* _Exercise instructions_: If a line of the data contains the word "moves", it is counted; report how many such lines there are and nothing else.

* _Items from a data source_:
+++
-- ==== Sys2Proof/Laws/Ops.lean ====
section
/-! SUPPORT. One lemma per shared operation: everything it can do. -/

namespace Sys2Proof.Machine

/-! ## Answers and marks -/

theorem State.answer_next_iff {s t : State} {r : Half} :
    s.answer r = .next t ↔ t = { s with results := s.results ++ [r] } := by
  simp [State.answer, eq_comm]

theorem State.raiseFault_next_iff {s t : State} {c : FaultCode} :
    s.raiseFault c = .next t ↔ t = { s with faultMark := some c } := by
  simp [State.raiseFault, eq_comm]

theorem State.refuse_next_iff {s t : State} {c : RefusalCode} :
    s.refuse c = .next t ↔ t = { s with refusedMark := some c } := by
  simp [State.refuse, eq_comm]

@[simp] theorem boolWord_true : boolWord true = 0x0001 := rfl
@[simp] theorem boolWord_false : boolWord false = 0x0000 := rfl

/-! ## One search step (R253) -/

/-- Every case of one search step: a terminal stays; a node moves on, and programs the threshold of a
node it lands on. -/
theorem State.rssiStep_cases (s : State) (above : Bool) :
    (∃ j, s.rssiNode = .bucket j ∧ s.rssiStep above = s)
    ∨ (∃ n m, s.rssiNode = .node n ∧ rssiNext n above = .node m
        ∧ s.rssiStep above = { s with rssiNode := .node m }.bus (.setRssi s.cfg.rssiCode[m]))
    ∨ (∃ n j, s.rssiNode = .node n ∧ rssiNext n above = .bucket j
        ∧ s.rssiStep above = { s with rssiNode := .bucket j }) := by
  unfold State.rssiStep
  split
  · exact .inl ⟨_, ‹_›, rfl⟩
  · split
    · exact .inr (.inl ⟨_, _, ‹_›, ‹_›, rfl⟩)
    · exact .inr (.inr ⟨_, _, ‹_›, ‹_›, rfl⟩)

/-- One search step writes `RSSI_NODE` and the bus log, nothing else. -/
theorem State.rssiStep_frame (s : State) (above : Bool) :
    s.rssiStep above
      = { s with rssiNode := (s.rssiStep above).rssiNode, busLog := (s.rssiStep above).busLog } := by
  rcases s.rssiStep_cases above with ⟨j, -, h⟩ | ⟨n, m, -, -, h⟩ | ⟨n, j, -, -, h⟩ <;> rw [h] <;> rfl

/-- The search position after one step. -/
theorem State.rssiStep_node {s : State} {n : Fin 6} (h : s.rssiNode = .node n) (above : Bool) :
    (s.rssiStep above).rssiNode = rssiNext n above := by
  unfold State.rssiStep
  simp only [h]
  split <;> simp [*]

theorem State.rssiStep_bucket {s : State} {j : Fin 7} (h : s.rssiNode = .bucket j) (above : Bool) :
    s.rssiStep above = s := by
  unfold State.rssiStep
  simp only [h]

/-! ## Completion and acceptance (R188, R133) -/

/-- `complete` writes nothing but the draw counter. -/
theorem State.frameComplete_frame (s : State) :
    s.frameComplete.2 = { s with draws := s.frameComplete.2.draws } := by
  unfold State.frameComplete
  split <;> rfl


/-- `complete` with the length byte written: its value, and the state is kept. -/
theorem State.frameComplete_of_read {s : State} {l : Byte} (h : s.buf.read 1 = some l) :
    s.frameComplete = (completeWith s.cfg (if 2 ≤ s.cursor.toNat then l else 0) s.cursor, s) := by
  unfold State.frameComplete
  split <;> simp [State.readBuf_of_read h]

/-- `accept` with both bytes written: its value, and the state is kept. -/
theorem State.accept_of_read {s : State} {h l : Byte} (h0 : s.buf.read 0 = some h)
    (h1 : s.buf.read 1 = some l) : s.accept = (acceptWith s h l, s) := by
  simp [State.accept, State.readBuf_of_read h0, State.readBuf_of_read h1]

/-! ## One TxPayload step (R193) -/

/-- Inside the buffer the byte is emitted and fed and the offset advances; outside it the step faults. -/
theorem State.txPayloadStep_cases (s : State) (k : BitVec 8) :
    (∃ b u, txIndex (s.readBuf 1).1 k < s.cfg.bufCap
      ∧ (s.readBuf 1).2.readBuf (txIndex (s.readBuf 1).1 k) = (b, u)
      ∧ s.txPayloadStep k = .next { u.emit b (if k + 1 = 0 then .txCrcHigh else .txPayload (k + 1)) with
          crc := crc16Update s.crc b })
    ∨ (s.cfg.bufCap ≤ txIndex (s.readBuf 1).1 k
      ∧ s.txPayloadStep k = .fault (.bufIndex (txIndex (s.readBuf 1).1 k))) := by
  by_cases h : txIndex (s.readBuf 1).1 k < s.cfg.bufCap
  · exact .inl ⟨_, _, h, rfl, if_pos h⟩
  · exact .inr ⟨Nat.le_of_not_lt h, if_neg h⟩

/-! ## Services -/

/-- A service before the first REINIT only reads the status word; after it, it executes the events. -/
theorem State.service_cases (s : State) (w : Half) (b : Byte) :
    (s.init = false ∧ s.service w b = .next (s.bus (.status w)))
    ∨ (s.init = true
        ∧ s.service w b = execAll (statusEvents w b s.fifoCase) (s.readStatus w b)) := by
  unfold State.service
  cases h : s.init
  · exact .inl ⟨rfl, by simp [State.readStatus, State.rxCase, h]⟩
  · exact .inr ⟨rfl, by simp⟩

/-- A host command is executed, or its encoding refused. -/
theorem State.hostOp_cases (s : State) (h : Word) (d : DataPhase) :
    (∃ i, decodeHost h d = .ok i ∧ s.hostOp h d = exec i s)
    ∨ (∃ c, decodeHost h d = .error c ∧ s.hostOp h d = .next { s with refusedMark := some c }) := by
  unfold State.hostOp
  split
  · exact .inl ⟨_, ‹_›, rfl⟩
  · exact .inr ⟨_, ‹_›, rfl⟩

@[simp] theorem execAll_nil (s : State) : execAll [] s = .next s := rfl

theorem execAll_cons_next {i : Instr} {rest : List Instr} {s t : State} (h : exec i s = .next t) :
    execAll (i :: rest) s = execAll rest t := by simp [execAll, h]

/-- A service's events all ran: peel off the first. -/
theorem execAll_cons_inv {i : Instr} {rest : List Instr} {s u : State}
    (h : execAll (i :: rest) s = .next u) :
    ∃ t, exec i s = .next t ∧ execAll rest t = .next u := by
  unfold execAll at h
  split at h
  · exact ⟨_, ‹_›, h⟩
  · cases h
  · cases h

/-- The events of a status word: POR alone; OVF or a FIFO event, then WAKE; WAKE alone; none. -/
theorem statusEvents_cases (w : Half) (b : Byte) (c : FifoCase) :
    statusEvents w b c = [.evPor w]
    ∨ statusEvents w b c = [.evOvf w] ∨ statusEvents w b c = [.evOvf w, .evWake w]
    ∨ statusEvents w b c = [fifoEvent w b c] ∨ statusEvents w b c = [fifoEvent w b c, .evWake w]
    ∨ statusEvents w b c = [.evWake w] ∨ statusEvents w b c = [.evNone w] := by
  unfold statusEvents
  split
  · simp
  · split
    · split <;> simp
    · split
      · split <;> simp
      · split <;> simp

/-! ## Steps -/

/-- In a state with no mark, a step is a step of the agent that moves next. -/
theorem step_unmarked {s : State} (hf : s.faultMark = none) (hr : s.refusedMark = none) :
    step s = s.agentStep := by simp [step, State.markedStep, hf, hr]

/-- A step that answers a next state began with no mark. -/
theorem step_next_unmarked {s t : State} (h : step s = .next t) :
    s.faultMark = none ∧ s.refusedMark = none ∧ s.agentStep = .next t := by
  unfold step State.markedStep at h
  split at h
  · cases h
  · cases h
  · exact ⟨‹_›, ‹_›, h⟩

/-- Which agent moved, and what it ran. -/
theorem State.agentStep_cases (s : State) :
    (s.inputs = [] ∧ s.agentStep = s.freeService)
    ∨ (∃ h d rest, s.inputs = .host h d :: rest
        ∧ s.agentStep = { s with inputs := rest }.hostOp h d)
    ∨ (∃ w b rest, s.inputs = .irq w b :: rest
        ∧ s.agentStep = { s with inputs := rest }.service w b)
    ∨ (∃ w rest, s.inputs = .bus w :: rest
        ∧ s.agentStep = { s with inputs := rest }.busWord w) := by
  unfold State.agentStep
  split
  · exact .inl ⟨‹_›, rfl⟩
  · exact .inr (.inl ⟨_, _, _, ‹_›, rfl⟩)
  · exact .inr (.inr (.inl ⟨_, _, _, ‹_›, rfl⟩))
  · exact .inr (.inr (.inr ⟨_, _, ‹_›, rfl⟩))

end Sys2Proof.Machine
end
+++
* _Result for this exercise_: 2